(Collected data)
§ §

/-- The channel instructions, hardware delivery and aborts: clauses 10, 11, 12, 13, 14, 15, 16, 20, 21, 22. -/
theorem witness_ChannelInstructions_b :
    (∃ (s : State), ∃ (sl : Nat), ∃ (k : Nat), ∃ (i : Nat), ∃ (rd : Nat), ∃ (rs1 : Nat), ∃ (rs2 : Nat), s.slicesUp = true ∧ s.canIssue sl k i = false) ∧
    (∃ (s : State), ∃ (sl : Nat), ∃ (k : Nat), ∃ (m : Nat), ∃ (l : List Nat), s.slicesUp = true ∧ m < 64 ∧ l.length ≤ 8 ∧ s.on (F.CH_BIND_HW_WRITE sl k m) = true ∧ s.chState sl k m = 0 ∧ ((s.clx sl k).deferred.any fun (e : Nat × List Nat × HwMsg) => decide (e.fst = m)) = false) ∧
    (∃ (s : State), ∃ (sl : Nat), ∃ (k : Nat), ∃ (m : Nat), ∃ (l : List Nat), s.slicesUp = true ∧ m < 64 ∧ l.length ≤ 8 ∧ s.on (F.CH_BIND_HW_WRITE sl k m) = true ∧ (s.chState sl k m ≠ 0 ∨ ((s.clx sl k).deferred.any fun (e : Nat × List Nat × HwMsg) => decide (e.fst = m)) = true) ∧ (s.clx sl k).deferred.length < 32) ∧
    (∃ (s : State), ∃ (sl : Nat), ∃ (k : Nat), ∃ (m : Nat), ∃ (l : List Nat), s.slicesUp = true ∧ m < 64 ∧ l.length ≤ 8 ∧ (s.on (F.CH_BIND_HW_WRITE sl k m) = false ∨ (s.chState sl k m ≠ 0 ∨ ((s.clx sl k).deferred.any fun (e : Nat × List Nat × HwMsg) => decide (e.fst = m)) = true) ∧ 32 ≤ (s.clx sl k).deferred.length)) ∧
    (∃ (s : State), ∃ (sl : Nat), ∃ (k : Nat), ∃ (m : Nat), ∃ (l : List Nat), ∃ (h : HwMsg), ∃ (rest : List (Nat × List Nat × HwMsg)), s.slicesUp = true ∧ sl < 4 ∧ k < 4 ∧ m < 64 ∧ s.chState sl k m = 0 ∧ takeFirst (fun (e : Nat × List Nat × HwMsg) => decide (e.fst = m)) (s.clx sl k).deferred = some ((m, l, h), rest) ∧ s.on (F.CH_BIND_HW_WRITE sl k m) = true) ∧
    (∃ (s : State), ∃ (sl : Nat), ∃ (k : Nat), ∃ (m : Nat), ∃ (l : List Nat), ∃ (h : HwMsg), ∃ (rest : List (Nat × List Nat × HwMsg)), s.slicesUp = true ∧ sl < 4 ∧ k < 4 ∧ m < 64 ∧ s.chState sl k m = 0 ∧ takeFirst (fun (e : Nat × List Nat × HwMsg) => decide (e.fst = m)) (s.clx sl k).deferred = some ((m, l, h), rest) ∧ s.on (F.CH_BIND_HW_WRITE sl k m) = false ∧ h = HwMsg.plain) ∧
    (∃ (s : State), ∃ (sl : Nat), ∃ (k : Nat), ∃ (m : Nat), s.slicesUp = true ∧ sl < 4 ∧ k < 4 ∧ m < 64 ∧ (s.chState sl k m ≠ 0 ∨ ((s.clx sl k).deferred.all fun (e : Nat × List Nat × HwMsg) => decide (e.fst ≠ m)) = true)) ∧
    (∃ (s : State), ∃ (g : Agent), ∃ (sl : Nat), ∃ (k : Nat), ∃ (m : Nat), s.slicesUp = true ∧ sl < 4 ∧ k < 4 ∧ m < 64 ∧ accessOk (R.CH_ABORT sl k) true g = true ∧ s.chState sl k m = 1) ∧
    (∃ (s : State), ∃ (g : Agent), ∃ (sl : Nat), ∃ (k : Nat), ∃ (m : Nat), s.slicesUp = true ∧ sl < 4 ∧ k < 4 ∧ m < 64 ∧ accessOk (R.CH_ABORT sl k) true g = true ∧ s.chState sl k m = 2) ∧
    (∃ (s : State), ∃ (g : Agent), ∃ (sl : Nat), ∃ (k : Nat), ∃ (m : Nat), s.slicesUp = true ∧ sl < 4 ∧ k < 4 ∧ m < 64 ∧ (accessOk (R.CH_ABORT sl k) true g = false ∨ s.chState sl k m = 0)) :=
  ⟨⟨w1 wTh (F.CH_BIND_VENDOR_WRITE 0 0 0), 0, 0, 0, 0, 0, 0, by decide +kernel⟩,
   ⟨w1 wTh (F.CH_BIND_VENDOR_WRITE 0 0 0), 0, 0, 0, [], by decide +kernel⟩,
   ⟨wHold [], 0, 0, 2, [], by decide +kernel⟩,
   ⟨w1 wTh (F.CH_BIND_VENDOR_WRITE 0 0 0), 0, 5, 0, [], by decide +kernel⟩,
   (by refine ⟨channelInstructions_14_s, 0, 0, 1, (got (takeFirst (fun (e : Nat × List Nat × HwMsg) => decide (e.fst = 1)) (channelInstructions_14_s.clx 0 0).deferred) (by decide +kernel)).fst.snd.fst, (got (takeFirst (fun (e : Nat × List Nat × HwMsg) => decide (e.fst = 1)) (channelInstructions_14_s.clx 0 0).deferred) (by decide +kernel)).fst.snd.snd, (got (takeFirst (fun (e : Nat × List Nat × HwMsg) => decide (e.fst = 1)) (channelInstructions_14_s.clx 0 0).deferred) (by decide +kernel)).snd, ?_⟩; decide +kernel),
   (by refine ⟨channelInstructions_15_s, 0, 0, 2, (got (takeFirst (fun (e : Nat × List Nat × HwMsg) => decide (e.fst = 2)) (channelInstructions_15_s.clx 0 0).deferred) (by decide +kernel)).fst.snd.fst, (got (takeFirst (fun (e : Nat × List Nat × HwMsg) => decide (e.fst = 2)) (channelInstructions_15_s.clx 0 0).deferred) (by decide +kernel)).fst.snd.snd, (got (takeFirst (fun (e : Nat × List Nat × HwMsg) => decide (e.fst = 2)) (channelInstructions_15_s.clx 0 0).deferred) (by decide +kernel)).snd, ?_⟩; decide +kernel),
   ⟨w1 wTh (F.CH_BIND_VENDOR_WRITE 0 0 0), 0, 0, 0, by decide +kernel⟩,
   ⟨wHold [], .keeper, 0, 0, 2, by decide +kernel⟩,
   ⟨w1 (w1 wTh (F.CH_BIND_READER 0 0 0) 1) (F.CH_STATE_STATE 0 0 0) 2, .keeper, 0, 0, 0, by decide +kernel⟩,
   ⟨w1 wTh (F.CH_BIND_VENDOR_WRITE 0 0 0), .keeper, 0, 0, 0, by decide +kernel⟩⟩

/-- The channel instructions, hardware delivery and aborts: clauses 23. -/
theorem witness_ChannelInstructions_c :
    ∃ (s : State), ∃ (g : Agent), ∃ (sl : Nat), ∃ (k : Nat), ∃ (m : Nat), s.slicesUp = true ∧ sl < 4 ∧ k < 4 ∧ m < 64 :=
  ⟨w1 wTh (F.CH_BIND_VENDOR_WRITE 0 0 0), .keeper, 0, 0, 0, by decide +kernel⟩

/-- What CHPUT and CHCLOSE check, in order: clauses 0, 1, 2, 3, 4, 5, 6, 7. -/
theorem witness_ChannelWriteChecksInOrder :
    (∃ (s : State), ∃ (sl : Nat), ∃ (k : Nat), ∃ (i : Nat), ∃ (rs1 : Nat), ∃ (rs2 : Nat), s.slicesUp = true ∧ s.canIssue sl k i = true ∧ s.on (F.THREAD_STATE_ABORTED sl k i) = true) ∧
    (∃ (s : State), ∃ (sl : Nat), ∃ (k : Nat), ∃ (i : Nat), ∃ (rs1 : Nat), ∃ (rs2 : Nat), s.slicesUp = true ∧ s.canIssue sl k i = true ∧ s.on (F.THREAD_STATE_ABORTED sl k i) = true) ∧
    (∃ (s : State), ∃ (sl : Nat), ∃ (k : Nat), ∃ (i : Nat), ∃ (rs1 : Nat), ∃ (rs2 : Nat), s.slicesUp = true ∧ s.canIssue sl k i = true ∧ s.on (F.THREAD_STATE_ABORTED sl k i) = false ∧ s.holdsOpen sl k i (BitVec.toNat (s.xreg sl k i rs1) % 64) = false) ∧
    (∃ (s : State), ∃ (sl : Nat), ∃ (k : Nat), ∃ (i : Nat), ∃ (rs1 : Nat), ∃ (rs2 : Nat), s.slicesUp = true ∧ s.canIssue sl k i = true ∧ s.on (F.THREAD_STATE_ABORTED sl k i) = false ∧ s.holdsOpen sl k i (BitVec.toNat (s.xreg sl k i rs1) % 64) = false) ∧
    (∃ (s : State), ∃ (sl : Nat), ∃ (k : Nat), ∃ (i : Nat), ∃ (rs1 : Nat), ∃ (rs2 : Nat), s.slicesUp = true ∧ s.canIssue sl k i = true ∧ s.on (F.THREAD_STATE_ABORTED sl k i) = false ∧ s.holdsOpen sl k i (BitVec.toNat (s.xreg sl k i rs1) % 64) = true ∧ 8 ≤ (s.chMsg sl k (BitVec.toNat (s.xreg sl k i rs1) % 64)).length) ∧
    (∃ (s : State), ∃ (sl : Nat), ∃ (k : Nat), ∃ (i : Nat), ∃ (rs1 : Nat), ∃ (rs2 : Nat), s.slicesUp = true ∧ s.canIssue sl k i = true ∧ s.on (F.THREAD_STATE_ABORTED sl k i) = false ∧ s.holdsOpen sl k i (BitVec.toNat (s.xreg sl k i rs1) % 64) = true) ∧
    (∃ (s : State), ∃ (sl : Nat), ∃ (k : Nat), ∃ (i : Nat), ∃ (rs1 : Nat), ∃ (rs2 : Nat), s.slicesUp = true ∧ s.canIssue sl k i = true ∧ s.on (F.THREAD_STATE_ABORTED sl k i) = false ∧ s.holdsOpen sl k i (BitVec.toNat (s.xreg sl k i rs1) % 64) = true ∧ (s.chMsg sl k (BitVec.toNat (s.xreg sl k i rs1) % 64)).length < 8) ∧
    (∃ (s : State), ∃ (sl : Nat), ∃ (k : Nat), ∃ (i : Nat), ∃ (rs1 : Nat), ∃ (rs2 : Nat), s.slicesUp = true ∧ s.canIssue sl k i = true) :=
  ⟨⟨w1 wTh (F.THREAD_STATE_ABORTED 0 0 1), 0, 0, 1, 0, 0, by decide +kernel⟩,
   ⟨w1 wTh (F.THREAD_STATE_ABORTED 0 0 1), 0, 0, 1, 0, 0, by decide +kernel⟩,
   ⟨wTh, 0, 0, 1, 0, 0, by decide +kernel⟩,
   ⟨wTh, 0, 0, 1, 0, 0, by decide +kernel⟩,
   ⟨wHold [1,2,3,4,5,6,7,8], 0, 0, 1, 5, 0, by decide +kernel⟩,
   ⟨wHold [1,2,3,4,5,6,7,8], 0, 0, 1, 5, 0, by decide +kernel⟩,
   ⟨wHold [], 0, 0, 1, 5, 0, by decide +kernel⟩,
   ⟨w1 wTh (F.THREAD_STATE_ABORTED 0 0 1), 0, 0, 1, 0, 0, by decide +kernel⟩⟩

def coreInstructionsRun_8_s : State :=
  wTh.wr (R.THREAD_GPR 0 0 1 2) 0x2020000000

def coreInstructionsRun_9_s : State :=
  { wTh.wr (R.THREAD_GPR 0 0 1 2) 0x2020000000 with poisoned := [(0, 0x20000000)] }

def coreInstructionsRun_13_s : State :=
  wTh.wr (R.THREAD_GPR 0 0 1 2) 0x2020000000

def coreInstructionsRun_17_s : State :=
  wTh.wr (R.REGION_CFG 0 0 0) 0x111

/-- Core instructions, counter reads, traps and returns: clauses 0, 2, 3, 4, 5, 6, 7, 8, 9, 10. -/
theorem witness_CoreInstructionsRun_a :
    (∃ (s : State), ∃ (sl : Nat), ∃ (k : Nat), ∃ (i : Nat), ∃ (w : Nat), ∃ (n : Nat), ∃ (rd : Nat), ∃ (rs1 : Nat), ∃ (rs2 : Nat), ∃ (imm : Word), ∃ (op : AluOp), s.slicesUp = true ∧ s.canIssue sl k i = true ∧ s.fetchStop sl k i n = none ∧ rd < 32 ∧ decodeRv w = (n, some (Rv.aluI op rd rs1 imm))) ∧
    (∃ (s : State), ∃ (sl : Nat), ∃ (k : Nat), ∃ (i : Nat), ∃ (w : Nat), ∃ (n : Nat), ∃ (rd : Nat), ∃ (rs1 : Nat), ∃ (rs2 : Nat), ∃ (imm : Word), s.slicesUp = true ∧ s.canIssue sl k i = true ∧ s.fetchStop sl k i n = none ∧ rd < 32 ∧ decodeRv w = (n, some (Rv.jal rd imm))) ∧
    (∃ (s : State), ∃ (sl : Nat), ∃ (k : Nat), ∃ (i : Nat), ∃ (w : Nat), ∃ (n : Nat), ∃ (rd : Nat), ∃ (rs1 : Nat), ∃ (rs2 : Nat), ∃ (imm : Word), s.slicesUp = true ∧ s.canIssue sl k i = true ∧ s.fetchStop sl k i n = none ∧ rd < 32 ∧ decodeRv w = (n, some (Rv.jalr rd rs1 imm))) ∧
    (∃ (s : State), ∃ (sl : Nat), ∃ (k : Nat), ∃ (i : Nat), ∃ (w : Nat), ∃ (n : Nat), ∃ (rd : Nat), ∃ (rs1 : Nat), ∃ (rs2 : Nat), ∃ (imm : Word), ∃ (op : BrOp), s.slicesUp = true ∧ s.canIssue sl k i = true ∧ s.fetchStop sl k i n = none ∧ rd < 32 ∧ decodeRv w = (n, some (Rv.branch op rs1 rs2 imm))) ∧
    (∃ (s : State), ∃ (sl : Nat), ∃ (k : Nat), ∃ (i : Nat), ∃ (w : Nat), ∃ (n : Nat), ∃ (rd : Nat), ∃ (rs1 : Nat), ∃ (rs2 : Nat), ∃ (imm : Word), ∃ (lg : Nat), ∃ (h : Nat), ∃ (z : Bool), s.slicesUp = true ∧ s.canIssue sl k i = true ∧ s.fetchStop sl k i n = none ∧ rd < 32 ∧ decodeRv w = (n, some (Rv.load lg z rd rs1 imm)) ∧ s.trigHit sl k i 0 (BitVec.toNat (s.xreg sl k i rs1 + imm)) = true) ∧
    (∃ (s : State), ∃ (sl : Nat), ∃ (k : Nat), ∃ (i : Nat), ∃ (w : Nat), ∃ (n : Nat), ∃ (rd : Nat), ∃ (rs1 : Nat), ∃ (rs2 : Nat), ∃ (imm : Word), ∃ (lg : Nat), ∃ (h : Nat), ∃ (z : Bool), s.slicesUp = true ∧ s.canIssue sl k i = true ∧ s.fetchStop sl k i n = none ∧ rd < 32 ∧ decodeRv w = (n, some (Rv.load lg z rd rs1 imm)) ∧ s.trigHit sl k i 0 (BitVec.toNat (s.xreg sl k i rs1 + imm)) = false ∧ 64 < BitVec.toNat (s.xreg sl k i rs1 + imm) % 64 + 2 ^ lg) ∧
    (∃ (s : State), ∃ (sl : Nat), ∃ (k : Nat), ∃ (i : Nat), ∃ (w : Nat), ∃ (n : Nat), ∃ (rd : Nat), ∃ (rs1 : Nat), ∃ (rs2 : Nat), ∃ (imm : Word), ∃ (lg : Nat), ∃ (h : Nat), ∃ (z : Bool), s.slicesUp = true ∧ s.canIssue sl k i = true ∧ s.fetchStop sl k i n = none ∧ rd < 32 ∧ decodeRv w = (n, some (Rv.load lg z rd rs1 imm)) ∧ s.trigHit sl k i 0 (BitVec.toNat (s.xreg sl k i rs1 + imm)) = false ∧ BitVec.toNat (s.xreg sl k i rs1 + imm) % 64 + 2 ^ lg ≤ 64 ∧ s.regionOk sl k i RegionAcc.r (BitVec.toNat (s.xreg sl k i rs1 + imm)) (2 ^ lg) = false) ∧
    (∃ (s : State), ∃ (k : Nat), ∃ (i : Nat), ∃ (w : Nat), ∃ (n : Nat), ∃ (rd : Nat), ∃ (rs1 : Nat), ∃ (rs2 : Nat), ∃ (imm : Word), ∃ (lg : Nat), ∃ (h : Nat), ∃ (z : Bool), s.slicesUp = true ∧ rd < 32 ∧ decodeRv w = (n, some (Rv.load lg z rd rs1 imm)) ∧ ∃ (sl : Nat), h / (24 * gib) = sl ∧ s.canIssue sl k i = true ∧ s.fetchStop sl k i n = none ∧ s.trigHit sl k i 0 (BitVec.toNat (s.xreg sl k i rs1 + imm)) = false ∧ BitVec.toNat (s.xreg sl k i rs1 + imm) % 64 + 2 ^ lg ≤ 64 ∧ s.regionOk sl k i RegionAcc.r (BitVec.toNat (s.xreg sl k i rs1 + imm)) (2 ^ lg) = true ∧ s.place sl (BitVec.toNat (s.xreg sl k i rs1 + imm)) = Place.hbm h ∧ (s.hbmPoisoned h (2 ^ lg) || s.l2Poisoned sl k h) = false) ∧
    (∃ (s : State), ∃ (k : Nat), ∃ (i : Nat), ∃ (w : Nat), ∃ (n : Nat), ∃ (rd : Nat), ∃ (rs1 : Nat), ∃ (rs2 : Nat), ∃ (imm : Word), ∃ (lg : Nat), ∃ (h : Nat), ∃ (z : Bool), s.slicesUp = true ∧ rd < 32 ∧ decodeRv w = (n, some (Rv.load lg z rd rs1 imm)) ∧ ∃ (sl : Nat), h / (24 * gib) = sl ∧ s.canIssue sl k i = true ∧ s.fetchStop sl k i n = none ∧ s.trigHit sl k i 0 (BitVec.toNat (s.xreg sl k i rs1 + imm)) = false ∧ BitVec.toNat (s.xreg sl k i rs1 + imm) % 64 + 2 ^ lg ≤ 64 ∧ s.regionOk sl k i RegionAcc.r (BitVec.toNat (s.xreg sl k i rs1 + imm)) (2 ^ lg) = true ∧ s.place sl (BitVec.toNat (s.xreg sl k i rs1 + imm)) = Place.hbm h ∧ (s.hbmPoisoned h (2 ^ lg) || s.l2Poisoned sl k h) = true) ∧
    (∃ (s : State), ∃ (sl : Nat), ∃ (k : Nat), ∃ (i : Nat), ∃ (w : Nat), ∃ (n : Nat), ∃ (rd : Nat), ∃ (rs1 : Nat), ∃ (rs2 : Nat), ∃ (imm : Word), ∃ (lg : Nat), ∃ (h : Nat), s.slicesUp = true ∧ s.canIssue sl k i = true ∧ s.fetchStop sl k i n = none ∧ rd < 32 ∧ decodeRv w = (n, some (Rv.store lg rs1 rs2 imm)) ∧ s.trigHit sl k i 1 (BitVec.toNat (s.xreg sl k i rs1 + imm)) = true) :=
  ⟨⟨wTh, 0, 0, 1, 0x00500093, 4, 1, 0, 1, 5#64, .add, by decide +kernel⟩,
   ⟨wTh, 0, 0, 1, 0x008000ef, 4, 1, 0, 1, 8#64, by decide +kernel⟩,
   ⟨wTh, 0, 0, 1, 0x000080e7, 4, 1, 1, 1, 0#64, by decide +kernel⟩,
   ⟨wTh, 0, 0, 1, 0x00000463, 4, 1, 0, 0, 8#64, .eq, by decide +kernel⟩,
   (by refine ⟨{ wTh with core.triggers := [(0, 9#64), (1, 0#64)] }, 0, 0, 1, 0x00012283, 4, 5, 2, 1, 0#64, 2, 0x20000000, false, ?_⟩; decide +kernel),
   ⟨wTh.wr (R.THREAD_GPR 0 0 1 2) 62, 0, 0, 1, 0x00012283, 4, 5, 2, 1, 0#64, 2, 0x20000000, false, by decide +kernel⟩,
   ⟨(wTh.wr (R.REGION_CFG 0 0 0) 0x166).wr (R.REGION_CFG 0 0 0) 0x144, 0, 0, 1, 0x00012283, 4, 5, 2, 1, 0#64, 2, 0x20000000, false, by decide +kernel⟩,
   ⟨coreInstructionsRun_8_s, 0, 1, 0x00012283, 4, 5, 2, 1, 0#64, 2, 0x20000000, false, chk (dA inferInstance (dA inferInstance (dA inferInstance (dVar fun _ => inferInstance)))) (by decide +kernel)⟩,
   ⟨coreInstructionsRun_9_s, 0, 1, 0x00012283, 4, 5, 2, 1, 0#64, 2, 0x20000000, false, chk (dA inferInstance (dA inferInstance (dA inferInstance (dVar fun _ => inferInstance)))) (by decide +kernel)⟩,
   (by refine ⟨{ wTh with core.triggers := [(0, 10#64)] }, 0, 0, 1, 0x00112023, 4, 5, 2, 1, 0#64, 2, 0x20000000, ?_⟩; decide +kernel)⟩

§ §

__Requirement__. Among the entries above, find every line holding "aborts" and copy it.

__Response area__.
/-- The channel instructions, hardware delivery and aborts: clauses 10, 11, 12, 13, 14, 15, 16, 20, 21, 22. -/
/-- The channel instructions, hardware delivery and aborts: clauses 23. -/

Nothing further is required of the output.